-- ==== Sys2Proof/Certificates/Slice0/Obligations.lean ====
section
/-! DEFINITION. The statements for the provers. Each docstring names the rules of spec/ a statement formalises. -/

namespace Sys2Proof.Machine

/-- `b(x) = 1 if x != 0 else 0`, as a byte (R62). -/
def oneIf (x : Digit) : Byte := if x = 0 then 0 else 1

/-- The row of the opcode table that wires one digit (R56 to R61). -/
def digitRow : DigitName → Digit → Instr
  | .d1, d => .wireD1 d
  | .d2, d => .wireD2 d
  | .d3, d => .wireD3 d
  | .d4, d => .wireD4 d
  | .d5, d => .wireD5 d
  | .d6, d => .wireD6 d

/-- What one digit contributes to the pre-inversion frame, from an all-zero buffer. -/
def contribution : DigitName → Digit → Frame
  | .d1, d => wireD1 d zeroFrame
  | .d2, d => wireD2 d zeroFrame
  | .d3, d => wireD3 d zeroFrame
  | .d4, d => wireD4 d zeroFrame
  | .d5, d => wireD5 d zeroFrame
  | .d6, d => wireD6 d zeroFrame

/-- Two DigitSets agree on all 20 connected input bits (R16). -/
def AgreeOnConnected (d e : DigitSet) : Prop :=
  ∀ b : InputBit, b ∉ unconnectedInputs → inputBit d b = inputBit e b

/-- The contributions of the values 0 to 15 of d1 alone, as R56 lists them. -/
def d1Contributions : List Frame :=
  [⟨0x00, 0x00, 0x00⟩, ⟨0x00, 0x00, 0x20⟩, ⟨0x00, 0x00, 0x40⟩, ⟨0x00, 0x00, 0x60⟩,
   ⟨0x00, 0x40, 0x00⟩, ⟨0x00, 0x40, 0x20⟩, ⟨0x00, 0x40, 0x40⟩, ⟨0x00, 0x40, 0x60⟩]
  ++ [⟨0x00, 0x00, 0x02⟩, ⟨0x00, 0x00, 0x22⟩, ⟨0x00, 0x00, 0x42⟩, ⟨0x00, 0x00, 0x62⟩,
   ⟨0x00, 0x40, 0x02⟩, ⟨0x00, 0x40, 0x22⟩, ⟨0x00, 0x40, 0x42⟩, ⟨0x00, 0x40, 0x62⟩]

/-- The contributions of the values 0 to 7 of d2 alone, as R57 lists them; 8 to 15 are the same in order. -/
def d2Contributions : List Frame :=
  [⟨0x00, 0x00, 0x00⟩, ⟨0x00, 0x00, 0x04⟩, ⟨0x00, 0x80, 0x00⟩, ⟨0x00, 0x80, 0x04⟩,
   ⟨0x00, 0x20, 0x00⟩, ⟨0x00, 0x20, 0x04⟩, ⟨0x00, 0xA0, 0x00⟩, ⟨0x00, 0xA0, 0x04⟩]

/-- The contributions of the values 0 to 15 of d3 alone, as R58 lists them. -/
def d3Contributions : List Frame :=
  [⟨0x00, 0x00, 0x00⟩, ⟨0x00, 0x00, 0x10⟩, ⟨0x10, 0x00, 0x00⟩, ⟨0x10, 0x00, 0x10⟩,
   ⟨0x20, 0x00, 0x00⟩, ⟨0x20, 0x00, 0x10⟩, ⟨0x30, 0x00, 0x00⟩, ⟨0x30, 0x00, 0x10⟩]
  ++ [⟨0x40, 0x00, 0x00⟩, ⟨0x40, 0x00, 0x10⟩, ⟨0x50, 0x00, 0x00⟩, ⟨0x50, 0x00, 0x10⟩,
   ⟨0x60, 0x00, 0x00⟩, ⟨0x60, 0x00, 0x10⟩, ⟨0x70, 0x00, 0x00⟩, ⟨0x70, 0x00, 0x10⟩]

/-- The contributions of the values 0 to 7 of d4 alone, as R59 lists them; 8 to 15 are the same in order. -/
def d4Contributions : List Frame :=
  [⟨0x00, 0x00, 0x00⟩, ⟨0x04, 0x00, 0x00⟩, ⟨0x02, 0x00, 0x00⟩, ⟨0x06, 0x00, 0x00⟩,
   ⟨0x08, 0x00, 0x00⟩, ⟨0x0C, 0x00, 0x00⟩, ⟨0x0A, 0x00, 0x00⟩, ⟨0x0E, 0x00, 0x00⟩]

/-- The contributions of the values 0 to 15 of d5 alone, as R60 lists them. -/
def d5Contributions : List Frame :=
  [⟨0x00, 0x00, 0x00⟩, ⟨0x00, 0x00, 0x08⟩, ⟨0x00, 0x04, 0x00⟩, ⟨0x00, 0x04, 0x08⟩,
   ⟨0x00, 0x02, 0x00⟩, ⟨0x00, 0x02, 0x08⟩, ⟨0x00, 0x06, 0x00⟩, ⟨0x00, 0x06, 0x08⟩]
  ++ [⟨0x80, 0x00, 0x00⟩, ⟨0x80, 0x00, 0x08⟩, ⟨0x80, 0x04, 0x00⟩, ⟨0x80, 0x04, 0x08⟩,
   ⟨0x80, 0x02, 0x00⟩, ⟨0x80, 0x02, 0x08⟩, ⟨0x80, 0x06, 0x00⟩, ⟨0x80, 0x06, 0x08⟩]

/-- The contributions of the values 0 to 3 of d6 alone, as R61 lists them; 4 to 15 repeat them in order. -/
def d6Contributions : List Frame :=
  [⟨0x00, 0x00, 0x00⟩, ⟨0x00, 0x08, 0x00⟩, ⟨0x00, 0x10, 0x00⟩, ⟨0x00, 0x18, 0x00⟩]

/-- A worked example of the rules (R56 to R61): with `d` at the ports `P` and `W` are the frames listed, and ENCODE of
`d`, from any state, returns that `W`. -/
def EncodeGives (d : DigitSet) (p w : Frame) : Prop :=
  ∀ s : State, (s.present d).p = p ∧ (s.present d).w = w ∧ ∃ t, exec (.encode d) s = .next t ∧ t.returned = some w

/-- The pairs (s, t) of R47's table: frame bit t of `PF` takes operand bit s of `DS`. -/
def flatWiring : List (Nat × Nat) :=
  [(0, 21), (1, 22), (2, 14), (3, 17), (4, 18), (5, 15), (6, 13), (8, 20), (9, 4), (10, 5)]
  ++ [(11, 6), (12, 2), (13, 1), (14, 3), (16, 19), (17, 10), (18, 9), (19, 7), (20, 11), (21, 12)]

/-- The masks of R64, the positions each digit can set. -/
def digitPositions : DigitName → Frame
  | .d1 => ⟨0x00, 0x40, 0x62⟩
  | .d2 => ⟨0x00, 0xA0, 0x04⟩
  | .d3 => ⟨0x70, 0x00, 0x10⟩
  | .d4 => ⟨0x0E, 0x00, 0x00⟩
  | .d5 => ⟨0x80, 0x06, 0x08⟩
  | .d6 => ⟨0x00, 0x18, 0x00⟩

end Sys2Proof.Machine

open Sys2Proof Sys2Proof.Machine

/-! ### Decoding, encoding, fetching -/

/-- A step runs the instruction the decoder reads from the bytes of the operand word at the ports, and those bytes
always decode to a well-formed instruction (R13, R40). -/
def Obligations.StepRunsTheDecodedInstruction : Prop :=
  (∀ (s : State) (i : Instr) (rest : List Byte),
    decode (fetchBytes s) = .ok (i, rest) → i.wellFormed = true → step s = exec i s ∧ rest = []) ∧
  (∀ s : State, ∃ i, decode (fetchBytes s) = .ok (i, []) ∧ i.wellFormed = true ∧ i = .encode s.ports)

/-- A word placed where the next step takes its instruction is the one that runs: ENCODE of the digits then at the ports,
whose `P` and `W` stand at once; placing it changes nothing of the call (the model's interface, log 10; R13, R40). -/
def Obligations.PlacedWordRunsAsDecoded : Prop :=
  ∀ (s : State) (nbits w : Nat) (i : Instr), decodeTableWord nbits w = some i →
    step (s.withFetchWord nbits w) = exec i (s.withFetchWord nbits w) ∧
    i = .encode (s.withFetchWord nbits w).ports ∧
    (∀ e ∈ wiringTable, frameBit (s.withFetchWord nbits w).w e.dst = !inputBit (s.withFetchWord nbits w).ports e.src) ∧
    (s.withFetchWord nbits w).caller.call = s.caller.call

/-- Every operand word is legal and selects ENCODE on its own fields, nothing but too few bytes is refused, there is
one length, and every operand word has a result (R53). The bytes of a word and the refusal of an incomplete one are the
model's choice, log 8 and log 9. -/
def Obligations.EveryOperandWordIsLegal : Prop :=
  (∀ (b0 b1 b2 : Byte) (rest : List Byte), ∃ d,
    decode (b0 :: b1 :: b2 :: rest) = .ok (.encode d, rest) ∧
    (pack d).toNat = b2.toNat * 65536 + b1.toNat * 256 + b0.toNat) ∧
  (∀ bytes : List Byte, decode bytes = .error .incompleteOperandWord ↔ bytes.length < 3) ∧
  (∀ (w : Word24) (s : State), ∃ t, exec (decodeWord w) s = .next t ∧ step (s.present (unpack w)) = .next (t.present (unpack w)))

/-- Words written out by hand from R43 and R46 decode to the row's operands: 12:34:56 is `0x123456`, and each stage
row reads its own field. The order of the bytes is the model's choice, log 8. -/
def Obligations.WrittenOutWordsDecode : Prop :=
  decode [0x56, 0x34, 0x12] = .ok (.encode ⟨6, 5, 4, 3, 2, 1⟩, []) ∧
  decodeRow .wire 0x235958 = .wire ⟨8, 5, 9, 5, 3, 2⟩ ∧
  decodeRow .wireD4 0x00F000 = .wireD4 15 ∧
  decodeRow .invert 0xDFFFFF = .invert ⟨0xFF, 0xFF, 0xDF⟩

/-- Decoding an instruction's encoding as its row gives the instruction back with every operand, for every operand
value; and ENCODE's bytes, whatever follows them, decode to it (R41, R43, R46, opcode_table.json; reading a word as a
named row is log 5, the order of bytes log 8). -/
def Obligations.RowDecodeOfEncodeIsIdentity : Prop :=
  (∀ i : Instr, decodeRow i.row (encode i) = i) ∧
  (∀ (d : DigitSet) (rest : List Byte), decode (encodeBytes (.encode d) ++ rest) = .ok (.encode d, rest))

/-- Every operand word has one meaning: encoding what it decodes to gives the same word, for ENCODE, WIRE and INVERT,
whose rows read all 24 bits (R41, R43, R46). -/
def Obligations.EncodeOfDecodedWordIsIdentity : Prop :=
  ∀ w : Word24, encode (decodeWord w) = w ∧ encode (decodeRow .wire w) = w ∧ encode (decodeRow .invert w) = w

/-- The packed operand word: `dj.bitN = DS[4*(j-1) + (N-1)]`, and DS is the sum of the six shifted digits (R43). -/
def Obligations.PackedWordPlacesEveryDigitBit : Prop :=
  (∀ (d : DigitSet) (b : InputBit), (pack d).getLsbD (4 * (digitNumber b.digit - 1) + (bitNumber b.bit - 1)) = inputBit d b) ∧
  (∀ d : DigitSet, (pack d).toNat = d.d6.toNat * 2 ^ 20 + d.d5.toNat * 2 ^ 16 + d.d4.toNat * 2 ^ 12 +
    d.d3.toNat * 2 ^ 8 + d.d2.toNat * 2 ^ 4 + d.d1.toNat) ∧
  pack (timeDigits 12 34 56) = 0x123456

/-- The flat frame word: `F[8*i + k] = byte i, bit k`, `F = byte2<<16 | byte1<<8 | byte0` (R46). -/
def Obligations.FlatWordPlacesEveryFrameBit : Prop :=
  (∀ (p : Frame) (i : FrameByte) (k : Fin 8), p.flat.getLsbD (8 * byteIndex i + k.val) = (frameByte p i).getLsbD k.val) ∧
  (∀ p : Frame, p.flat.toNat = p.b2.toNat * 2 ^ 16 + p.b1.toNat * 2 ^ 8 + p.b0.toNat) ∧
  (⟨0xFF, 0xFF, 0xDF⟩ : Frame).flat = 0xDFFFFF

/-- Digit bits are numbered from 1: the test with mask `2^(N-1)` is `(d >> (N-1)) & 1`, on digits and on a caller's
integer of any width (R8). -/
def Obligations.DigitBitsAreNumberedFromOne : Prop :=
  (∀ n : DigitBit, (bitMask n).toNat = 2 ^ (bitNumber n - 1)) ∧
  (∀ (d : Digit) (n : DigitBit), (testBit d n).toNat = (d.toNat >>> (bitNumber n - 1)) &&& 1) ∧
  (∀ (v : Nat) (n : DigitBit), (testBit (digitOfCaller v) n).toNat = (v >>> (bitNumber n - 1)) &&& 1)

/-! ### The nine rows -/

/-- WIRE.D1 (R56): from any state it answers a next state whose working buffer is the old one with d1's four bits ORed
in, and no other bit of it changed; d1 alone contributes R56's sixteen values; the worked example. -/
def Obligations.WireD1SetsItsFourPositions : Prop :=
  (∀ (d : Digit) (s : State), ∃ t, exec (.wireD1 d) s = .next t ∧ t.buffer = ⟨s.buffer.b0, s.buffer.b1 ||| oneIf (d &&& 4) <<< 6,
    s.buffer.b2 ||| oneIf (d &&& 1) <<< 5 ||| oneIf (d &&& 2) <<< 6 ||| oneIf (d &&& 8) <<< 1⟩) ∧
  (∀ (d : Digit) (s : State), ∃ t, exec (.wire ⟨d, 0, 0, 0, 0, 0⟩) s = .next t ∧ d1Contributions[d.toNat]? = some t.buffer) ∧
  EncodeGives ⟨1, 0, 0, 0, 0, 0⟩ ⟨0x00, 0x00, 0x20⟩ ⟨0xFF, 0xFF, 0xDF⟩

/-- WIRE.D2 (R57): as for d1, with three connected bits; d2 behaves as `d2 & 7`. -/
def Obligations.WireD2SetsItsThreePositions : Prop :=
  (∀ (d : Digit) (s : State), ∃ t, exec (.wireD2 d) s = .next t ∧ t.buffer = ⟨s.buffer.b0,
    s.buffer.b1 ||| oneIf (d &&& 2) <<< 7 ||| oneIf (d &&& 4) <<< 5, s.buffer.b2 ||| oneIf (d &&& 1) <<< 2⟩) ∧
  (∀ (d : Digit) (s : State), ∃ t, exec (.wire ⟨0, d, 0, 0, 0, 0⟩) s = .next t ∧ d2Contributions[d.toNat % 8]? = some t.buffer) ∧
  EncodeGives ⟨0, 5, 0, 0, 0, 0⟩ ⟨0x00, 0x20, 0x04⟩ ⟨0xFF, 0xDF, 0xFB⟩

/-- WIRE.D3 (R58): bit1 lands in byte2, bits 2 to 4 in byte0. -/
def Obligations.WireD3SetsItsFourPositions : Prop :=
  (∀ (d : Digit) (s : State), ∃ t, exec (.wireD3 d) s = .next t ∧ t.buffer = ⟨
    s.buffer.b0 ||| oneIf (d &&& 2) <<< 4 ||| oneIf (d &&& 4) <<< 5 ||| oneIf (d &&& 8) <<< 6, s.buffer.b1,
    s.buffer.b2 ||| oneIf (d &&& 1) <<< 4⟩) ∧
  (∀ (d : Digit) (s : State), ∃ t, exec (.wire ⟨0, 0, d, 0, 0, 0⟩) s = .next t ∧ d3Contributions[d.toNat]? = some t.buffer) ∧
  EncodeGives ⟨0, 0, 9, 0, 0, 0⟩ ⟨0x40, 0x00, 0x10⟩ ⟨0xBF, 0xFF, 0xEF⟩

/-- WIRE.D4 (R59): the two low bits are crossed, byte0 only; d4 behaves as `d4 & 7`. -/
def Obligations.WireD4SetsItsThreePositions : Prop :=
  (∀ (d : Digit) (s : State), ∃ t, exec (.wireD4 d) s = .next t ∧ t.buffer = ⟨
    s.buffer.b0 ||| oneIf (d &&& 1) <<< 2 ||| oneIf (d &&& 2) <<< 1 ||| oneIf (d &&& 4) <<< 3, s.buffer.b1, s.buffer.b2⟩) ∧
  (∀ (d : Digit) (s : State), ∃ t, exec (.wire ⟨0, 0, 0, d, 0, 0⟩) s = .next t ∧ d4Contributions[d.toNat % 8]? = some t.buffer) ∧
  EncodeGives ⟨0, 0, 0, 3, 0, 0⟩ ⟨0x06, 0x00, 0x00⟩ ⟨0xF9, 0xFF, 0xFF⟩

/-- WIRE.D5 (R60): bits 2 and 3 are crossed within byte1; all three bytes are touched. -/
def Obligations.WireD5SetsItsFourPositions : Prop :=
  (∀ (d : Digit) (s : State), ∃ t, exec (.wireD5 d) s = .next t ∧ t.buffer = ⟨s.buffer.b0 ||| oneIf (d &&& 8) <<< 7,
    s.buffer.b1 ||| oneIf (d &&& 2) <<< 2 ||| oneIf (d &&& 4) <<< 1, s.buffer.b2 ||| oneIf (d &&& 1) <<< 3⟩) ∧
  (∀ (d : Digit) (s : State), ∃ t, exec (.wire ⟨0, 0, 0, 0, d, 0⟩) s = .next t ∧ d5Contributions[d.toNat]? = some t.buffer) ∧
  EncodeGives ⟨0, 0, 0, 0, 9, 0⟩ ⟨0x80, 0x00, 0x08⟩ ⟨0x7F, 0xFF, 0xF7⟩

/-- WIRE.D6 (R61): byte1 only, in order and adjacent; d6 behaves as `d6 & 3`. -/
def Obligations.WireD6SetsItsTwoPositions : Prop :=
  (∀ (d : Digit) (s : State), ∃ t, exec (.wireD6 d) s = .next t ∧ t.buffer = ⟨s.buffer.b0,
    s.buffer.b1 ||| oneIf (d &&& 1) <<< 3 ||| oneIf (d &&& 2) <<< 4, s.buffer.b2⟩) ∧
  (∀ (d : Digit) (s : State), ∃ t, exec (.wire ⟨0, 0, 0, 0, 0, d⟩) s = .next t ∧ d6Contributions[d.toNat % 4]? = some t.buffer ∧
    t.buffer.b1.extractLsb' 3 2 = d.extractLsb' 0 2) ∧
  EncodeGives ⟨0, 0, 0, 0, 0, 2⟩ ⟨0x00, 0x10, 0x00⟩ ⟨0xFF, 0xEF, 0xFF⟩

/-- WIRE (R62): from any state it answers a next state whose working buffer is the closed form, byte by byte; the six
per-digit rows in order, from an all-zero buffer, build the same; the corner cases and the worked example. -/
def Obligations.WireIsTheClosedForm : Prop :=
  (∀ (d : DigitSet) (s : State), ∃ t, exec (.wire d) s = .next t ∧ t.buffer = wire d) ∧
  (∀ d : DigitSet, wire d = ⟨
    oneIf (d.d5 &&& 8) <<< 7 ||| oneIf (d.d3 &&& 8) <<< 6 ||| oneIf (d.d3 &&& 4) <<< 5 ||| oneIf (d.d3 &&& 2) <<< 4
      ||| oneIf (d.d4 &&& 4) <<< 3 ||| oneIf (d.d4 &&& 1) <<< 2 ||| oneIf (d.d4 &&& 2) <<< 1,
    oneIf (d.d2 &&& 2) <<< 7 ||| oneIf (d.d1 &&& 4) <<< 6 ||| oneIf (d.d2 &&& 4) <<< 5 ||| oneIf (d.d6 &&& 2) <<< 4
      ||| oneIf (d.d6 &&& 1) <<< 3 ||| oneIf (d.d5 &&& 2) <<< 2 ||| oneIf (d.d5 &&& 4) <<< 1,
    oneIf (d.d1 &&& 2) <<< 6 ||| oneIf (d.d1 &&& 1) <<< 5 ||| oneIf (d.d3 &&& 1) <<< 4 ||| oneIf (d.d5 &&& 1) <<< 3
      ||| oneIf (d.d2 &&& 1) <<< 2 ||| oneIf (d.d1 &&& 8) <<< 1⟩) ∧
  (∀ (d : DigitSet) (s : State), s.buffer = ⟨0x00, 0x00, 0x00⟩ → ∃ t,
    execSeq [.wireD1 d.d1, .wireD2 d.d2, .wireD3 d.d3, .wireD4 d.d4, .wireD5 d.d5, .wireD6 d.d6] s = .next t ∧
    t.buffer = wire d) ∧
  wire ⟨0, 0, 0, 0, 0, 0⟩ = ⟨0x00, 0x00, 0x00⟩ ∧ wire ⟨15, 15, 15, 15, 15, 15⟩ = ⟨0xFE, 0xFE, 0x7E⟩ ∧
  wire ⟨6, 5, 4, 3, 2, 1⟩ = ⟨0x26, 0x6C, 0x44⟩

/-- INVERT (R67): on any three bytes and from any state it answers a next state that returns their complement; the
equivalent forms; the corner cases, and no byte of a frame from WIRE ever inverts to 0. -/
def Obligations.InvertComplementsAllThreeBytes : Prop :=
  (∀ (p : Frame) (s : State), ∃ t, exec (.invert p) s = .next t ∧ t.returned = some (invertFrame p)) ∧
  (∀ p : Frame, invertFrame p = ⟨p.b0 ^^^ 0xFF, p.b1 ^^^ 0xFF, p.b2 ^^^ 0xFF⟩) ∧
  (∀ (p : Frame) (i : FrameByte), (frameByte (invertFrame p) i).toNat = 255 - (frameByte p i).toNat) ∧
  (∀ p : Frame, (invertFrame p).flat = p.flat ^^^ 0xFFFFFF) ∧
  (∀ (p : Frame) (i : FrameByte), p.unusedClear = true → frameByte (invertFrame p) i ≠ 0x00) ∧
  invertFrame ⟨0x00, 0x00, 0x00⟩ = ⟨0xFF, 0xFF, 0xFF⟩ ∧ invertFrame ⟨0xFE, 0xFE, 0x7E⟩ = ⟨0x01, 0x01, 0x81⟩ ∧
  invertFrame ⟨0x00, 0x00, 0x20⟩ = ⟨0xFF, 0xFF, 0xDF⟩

========

## [EXERCISE DETAILS]
Write out each line above with the word "reads".

## [WRITTEN REPLY]
/-- A step runs the instruction the decoder reads from the bytes of the operand word at the ports, and those bytes
row reads its own field. The order of the bytes is the model's choice, log 8. -/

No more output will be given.